# Fox und RockShox Service in Koeln/Umgebung?



## Jarlsberg (30. Januar 2011)

Hallo zusammen, 

ich hab ne Rockshox Pike und nen Fox Float Daempfer die mal dringend einen Service benoetigen. 
Weiss jemand, ob is in Koeln oder Umgebung einen Haendler gibt, der das beides machen kann? Wuerde wenn moeglich gerne Postversand vermeiden!

Danke und Gruss,

Jarlsberg


----------



## zuki (30. Januar 2011)

Fox würde ich hier einschicken:

http://www.toxoholics.de/www.toxoholics.de/FOX_RACING_SHOX_SERVICE.html

Und die Rock Shox kannst Du auf der Bonner Straße warten lassen. Einfach vorher anrufen, die sind ziemlich kompetent.

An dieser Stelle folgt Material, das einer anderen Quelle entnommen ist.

/-- A pin's mode changes: its joined flag and that of its partner clear (R267). -/
def unjoin (n : Nat) (s : State) : State :=
  s.updFio fun x => { x with
    pairs := x.pairs.filter fun p => p.1 != n && p.2.1 != n
    pins := x.pins.mapIdx fun m (p : FPin) => if p.joined ∧ (m = n ∨ p.joinedWith = n) then { p with joined := false, joinedWith := 0xFF } else p }

/-! ## Guard (R268) -/

/-- Change every pin of a group. -/
def mapGrpPins (g : Nat) (f : Nat → FPin → FPin) (s : State) : State :=
  let one := fun (n : Nat) (p : FPin) => if grpOf n = g then f n p else p
  s.updFio fun x => { x with pins := x.pins.mapIdx one }

/-- The guard timer of a group runs: its enable stands, or is withdrawn only because of the supply. -/
def grpGuardRuns (s : State) (g : Nat) : Bool :=
  (s.fgrp g).enable ||
    ((s.fgrp g).absent && (s.pw.dev = .run || s.pw.dev = .service) && s.pw.ign && !(s.fgrp g).latched && !grpHeld s g)

def execFieldGuardExpiry (g : Nat) (s : State) : Out :=
  withUnit (decide (g < 4))
    (let x := s.fgrp g
     if x.guard ∨ !grpGuardRuns s g ∨ !guardOver s x.guardDue ∨ !s.reachable then s
     else
       let s := s.updGrp g fun y => { y with guard := true, latches := 0, guardCount := inc32 y.guardCount }
       let take := fun (n : Nat) (p : FPin) => match s.nat (pinObj n) 4 with | 0 => false | 1 => true | _ => p.cmd
       let s := mapGrpPins g (fun n p => { p with guardCmd := some (take n p) }) s
       forceGroup g (s.record (grpRecord 0x8007 g [])))

def execFieldGuardEnd (g : Nat) (s : State) : Out :=
  withUnit (decide (g < 4))
    (if (s.fgrp g).guard ∧ 10 ≤ (s.fgrp g).latches then
       mapGrpPins g (fun _ p => { p with guardCmd := none }) (s.updGrp g fun y => { y with guard := false, latches := 0 })
     else s)

/-! ## The part of a loop frame (R258, R263, R264) -/

/-- At the frame start the latched commands come into force, and the off times of trips and overloads that have passed end. -/
def fieldFrame (s : State) : State :=
  let s := s.updFio fun x => { x with pins := x.pins.map fun (p : FPin) => { p with cmd := p.next } }
  let one := fun (g : Nat) (y : FGrp) =>
    if s.valve.fresh then
      { y with latches := if y.guard then y.latches + 1 else y.latches, guardDue := y.guardDue.map fun _ => grpGuardTime s g }
    else { y with latches := 0 }
  let s := s.updFio fun x => { x with grp := x.grp.mapIdx one }
  let s := (List.range 48).foldl (fun s n =>
    let p := s.fpin n
    if p.trip && !p.latched && decide (p.tripEnd ≤ s.tm.mono) then pinFault n false (fun p => { p with trip := false }) s else s) s
  (List.range 4).foldl (fun s g =>
    let s := condFrame g s
    let y := s.fgrp g
    if y.overload && decide (y.overEnd ≤ s.tm.mono) then
      let s := s.updGrp g fun y => { y with overload := false }
      if y.enable then restart g s else s
    else s) s

/-- Source 2 of R258 drives the pin. -/
def fieldLatch (latched : Bool) (s : State) : State :=
  let one := fun (n : Nat) (p : FPin) =>
    if pinDriven s n then { p with next := s.loop.lat.fo.getD n false }
    else if latched then { p with next := s.flag (pinObj n) 3 } else p
  (s.updFio fun x => { x with pins := x.pins.mapIdx one }).updValve fun v => { v with fresh := latched }

/-! ## Writes (R258, R263, R264, R269) -/

/-- Something selects the pin (R269). -/
def pinSelected (s : State) (n : Nat) : Bool :=
  pinDriven s n || s.nat 0x3810 3 == n || ((List.range 10).any fun k => s.nat (stObj k) 0x1A == n) ||
    [7, 0xA, 0xB, 0xC].any fun j => s.nat 0x3C00 j == n

/-- The base command of a pin: what source 1, 2 or 3 commands it. -/
def baseCmd (s : State) (n : Nat) : Bool := if s.nat 0x3C00 0xB = n then s.steer.enable else (s.fpin n).cmd

/-- The slot of a pin that becomes an output has passed: no restore of its enabled group runs, or it has come to a later pin (R262). -/
def slotPassed (s : State) (n : Nat) : Bool :=
  let y := s.fgrp (grpOf n)
  y.enable && !y.overload && (!y.restoring || decide (((outPins s (grpOf n)).filter (· < n)).length < y.slot))

/-- Slots that have passed, after a PinMode write that makes pin n an output or takes it out of the outputs. -/
def slotAfter (s : State) (n : Nat) (out : Bool) (y : FGrp) : FGrp :=
  let was := s.nat (pinObj n) 1 == 3
  if !y.restoring || was == out then y
  else if out then { y with slot := if slotPassed s n then y.slot + 1 else y.slot }
  else { y with slot := if (s.fpin n).slotted then y.slot - 1 else y.slot }

/-- A PinMode write: a new output follows its command at once where its slot has passed. -/
def setPinMode (n sub : Nat) (v : Val) (s : State) : State :=
  let out := valNum v == 3
  let slotted := out && (if s.nat (pinObj n) 1 == 3 then (s.fpin n).slotted else slotPassed s n)
  let t := ((unjoin n s).put (pinObj n) sub v).updGrp (grpOf n) (slotAfter s n out)
  t.updPin n fun p => { p with slotted := slotted, next := p.next && out, cmd := p.cmd && out }

/-- Writes to 0x4400 + n and 0x4480 + g. -/
def fioWrite (w : Ctx) (i sub : Nat) (v : Val) (s : State) : Except Nat State :=
  checked w i sub v s fun s =>
    let n := i - 0x4400
    let g := i - 0x4480
    if 0x4480 ≤ i then
      if sub = 7 then
        if !(s.fgrp g).latched then .ok s
        else if (outPins s g).any (baseCmd s) then .error Abort.state
        else
          let t := s.updGrp g fun y => { y with latched := false, trips := [] }
          .ok (if grpMay t g then grpGrant g t else t)
      else .ok (s.put i sub v)
    else if sub = 1 then
      if !s.configurable ∧ pinSelected s n then .error Abort.state
      else .ok (setPinMode n sub v s)
    else if sub = 2 then
      if s.steer.engaged ∧ ([7, 0xA, 0xB, 0xC].any fun j => s.nat 0x3C00 j == n) then .error Abort.state else .ok (s.put i sub v)
    else if sub = 3 then
      if s.nat 0x3C00 0xB = n ∨ pinDriven s n ∨ !(s.pw.dev = .run ∨ s.pw.dev = .service) then .error Abort.state else .ok (s.put i sub v)
    else if sub = 5 then
      if !(s.fpin n).latched then .ok s
      else if baseCmd s n then .error Abort.state
      else .ok (pinFault n false (fun p => { p with latched := false, trip := false, trips := [] }) s)
    else .ok (s.put i sub v)

def execOutputCommandWrite (sess n : Nat) (v : Int) (s : State) : Out :=
  if n < 48 then s.asSession sess (pinObj n) fun w => fioWrite w (pinObj n) 3 (.int v) else withUnit false s
def execFieldFaultCommand (sess n : Nat) (v : Int) (s : State) : Out :=
  if n < 48 then s.asSession sess (pinObj n) fun w => fioWrite w (pinObj n) 5 (.int v) else withUnit false s
def execPinModeWrite (sess n : Nat) (v : Int) (s : State) : Out :=
  if n < 48 then s.asSession sess (pinObj n) fun w => fioWrite w (pinObj n) 1 (.int v) else withUnit false s
def execGroupCommand (sess g : Nat) (v : Int) (s : State) : Out :=
  if g < 4 then s.asSession sess (0x4480 + g) fun w => fioWrite w (0x4480 + g) 7 (.int v) else withUnit false s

http://www.bike-perfect.de


----------



## MTB-News.de




----------



## Jarlsberg (30. Januar 2011)

Danke fuer die Tips, den Daempfer per Post schicken geht ja noch, ist nur mit Gabel immer so umstaendlich!


----------



## Ferkelmann (7. Februar 2011)

Finde eigentlich Dämpfer aus-/einbauen umständlicher als bei der Gabel. Und Versand über GLS/Hermes ist nicht so teuer.
Die Jungs von der Bike Arena machen imho den kleinen Foxservice selbst.
bike-area-cologne.com


----------



## Trekki (22. März 2011)

zuki schrieb:


> Fox würde ich hier einschicken:
> 
> http://www.toxoholics.de/www.toxoholics.de/FOX_RACING_SHOX_SERVICE.html



... aber nur wenn Du viel Zeit hast. Ich habe den Ratschlag befolgt und heute sind Gabel+Dämper zurück gekommen. Also ca. 6 Wochen. In der Hochsaison wird es wohl länger dauern.

-trekki


----------



## Jarlsberg (22. März 2011)

Trekki schrieb:


> ... aber nur wenn Du viel Zeit hast. Ich habe den Ratschlag befolgt und heute sind Gabel+Dämper zurück gekommen. Also ca. 6 Wochen. In der Hochsaison wird es wohl länger dauern.
> 
> -trekki



Danke für den hinweis, ich habe gerade die gleiche erfahrung gemacht, schnell ist was anderes!!


----------



## zuki (22. März 2011)

Trekki schrieb:


> ... aber nur wenn Du viel Zeit hast. Ich habe den Ratschlag befolgt und heute sind Gabel+Dämper zurück gekommen. Also ca. 6 Wochen. In der Hochsaison wird es wohl länger dauern.
> 
> -trekki



Das ist allerdings sehr Schei..e. Tut mir leid wegen des schlechten Tipps.


----------



## Jarlsberg (22. März 2011)

Kein Problem, ich hab den Daempfer auch noch nicht ausprobieren koennen, vielleicht war es das Warten ja wert! ;-)


----------